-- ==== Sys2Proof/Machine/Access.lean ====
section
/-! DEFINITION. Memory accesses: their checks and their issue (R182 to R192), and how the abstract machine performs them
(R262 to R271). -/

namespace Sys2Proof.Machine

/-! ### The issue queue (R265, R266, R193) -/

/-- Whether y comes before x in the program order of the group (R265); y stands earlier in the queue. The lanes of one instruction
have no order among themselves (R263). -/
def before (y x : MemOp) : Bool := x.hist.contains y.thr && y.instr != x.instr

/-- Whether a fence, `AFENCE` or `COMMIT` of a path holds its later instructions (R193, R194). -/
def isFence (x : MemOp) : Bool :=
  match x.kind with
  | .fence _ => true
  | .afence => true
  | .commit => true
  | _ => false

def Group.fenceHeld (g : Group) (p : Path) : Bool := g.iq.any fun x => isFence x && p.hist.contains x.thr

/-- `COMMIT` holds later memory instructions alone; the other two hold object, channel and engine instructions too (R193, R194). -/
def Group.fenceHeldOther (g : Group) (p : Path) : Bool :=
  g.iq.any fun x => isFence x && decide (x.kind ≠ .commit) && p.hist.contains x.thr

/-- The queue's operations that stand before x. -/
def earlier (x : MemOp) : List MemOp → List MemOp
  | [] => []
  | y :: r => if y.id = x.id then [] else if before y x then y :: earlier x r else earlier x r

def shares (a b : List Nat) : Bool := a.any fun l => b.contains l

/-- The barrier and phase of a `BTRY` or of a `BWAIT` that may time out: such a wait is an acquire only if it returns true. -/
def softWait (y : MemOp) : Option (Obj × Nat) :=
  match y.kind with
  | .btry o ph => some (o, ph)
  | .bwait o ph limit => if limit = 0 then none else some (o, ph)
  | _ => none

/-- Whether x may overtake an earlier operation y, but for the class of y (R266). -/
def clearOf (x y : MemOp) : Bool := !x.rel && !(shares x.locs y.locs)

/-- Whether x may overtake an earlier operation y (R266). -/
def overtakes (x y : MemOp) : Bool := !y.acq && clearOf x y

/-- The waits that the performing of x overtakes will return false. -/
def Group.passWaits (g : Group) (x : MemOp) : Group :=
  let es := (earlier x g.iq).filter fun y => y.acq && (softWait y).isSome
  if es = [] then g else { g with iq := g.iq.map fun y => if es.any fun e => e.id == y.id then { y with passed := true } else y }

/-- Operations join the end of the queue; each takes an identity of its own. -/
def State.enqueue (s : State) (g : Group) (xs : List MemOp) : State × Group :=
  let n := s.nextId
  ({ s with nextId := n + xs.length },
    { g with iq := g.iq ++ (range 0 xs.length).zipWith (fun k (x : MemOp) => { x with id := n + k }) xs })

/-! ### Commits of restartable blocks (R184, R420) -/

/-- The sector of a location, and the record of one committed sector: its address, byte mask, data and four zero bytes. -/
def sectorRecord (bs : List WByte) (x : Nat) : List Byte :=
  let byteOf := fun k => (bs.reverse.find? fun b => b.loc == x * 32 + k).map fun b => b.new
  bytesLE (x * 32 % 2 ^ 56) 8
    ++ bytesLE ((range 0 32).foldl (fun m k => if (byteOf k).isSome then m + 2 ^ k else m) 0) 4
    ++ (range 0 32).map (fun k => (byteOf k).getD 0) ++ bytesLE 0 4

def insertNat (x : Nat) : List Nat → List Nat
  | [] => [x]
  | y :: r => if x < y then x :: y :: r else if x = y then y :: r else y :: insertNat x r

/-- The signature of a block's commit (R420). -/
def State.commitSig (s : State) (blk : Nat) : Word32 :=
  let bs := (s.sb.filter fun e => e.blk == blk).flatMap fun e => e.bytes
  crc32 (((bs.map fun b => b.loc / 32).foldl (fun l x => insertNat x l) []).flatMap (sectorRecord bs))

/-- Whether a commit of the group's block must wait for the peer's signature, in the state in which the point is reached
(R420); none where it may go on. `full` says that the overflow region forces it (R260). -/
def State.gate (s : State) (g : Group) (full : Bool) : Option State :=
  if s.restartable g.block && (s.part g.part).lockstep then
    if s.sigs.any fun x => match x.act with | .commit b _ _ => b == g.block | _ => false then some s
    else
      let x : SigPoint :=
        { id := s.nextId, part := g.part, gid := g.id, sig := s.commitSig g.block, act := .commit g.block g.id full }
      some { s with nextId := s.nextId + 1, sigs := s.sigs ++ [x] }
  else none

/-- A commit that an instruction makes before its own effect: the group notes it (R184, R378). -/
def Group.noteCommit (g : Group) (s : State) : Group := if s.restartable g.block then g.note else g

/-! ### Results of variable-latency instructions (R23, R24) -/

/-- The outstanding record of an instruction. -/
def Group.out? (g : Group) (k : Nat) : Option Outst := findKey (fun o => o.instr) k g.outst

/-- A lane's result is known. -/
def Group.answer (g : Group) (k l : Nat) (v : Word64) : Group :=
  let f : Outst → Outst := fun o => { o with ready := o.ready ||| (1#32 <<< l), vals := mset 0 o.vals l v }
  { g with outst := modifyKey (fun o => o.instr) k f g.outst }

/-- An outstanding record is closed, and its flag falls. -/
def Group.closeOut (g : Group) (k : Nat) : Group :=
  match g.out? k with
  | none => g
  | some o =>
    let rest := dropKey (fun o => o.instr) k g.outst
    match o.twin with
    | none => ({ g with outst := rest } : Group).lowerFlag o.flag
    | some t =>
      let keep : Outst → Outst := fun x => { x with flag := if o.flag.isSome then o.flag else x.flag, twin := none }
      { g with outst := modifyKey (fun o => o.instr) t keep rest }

---*---

Each line from the start of the listing above through the line containing "R266, R193) -/" should be copied exactly, please, with no other lines added.

- Reply to the task -
-- ==== Sys2Proof/Machine/Access.lean ====
section
/-! DEFINITION. Memory accesses: their checks and their issue (R182 to R192), and how the abstract machine performs them
(R262 to R271). -/

namespace Sys2Proof.Machine

/-! ### The issue queue (R265, R266, R193) -/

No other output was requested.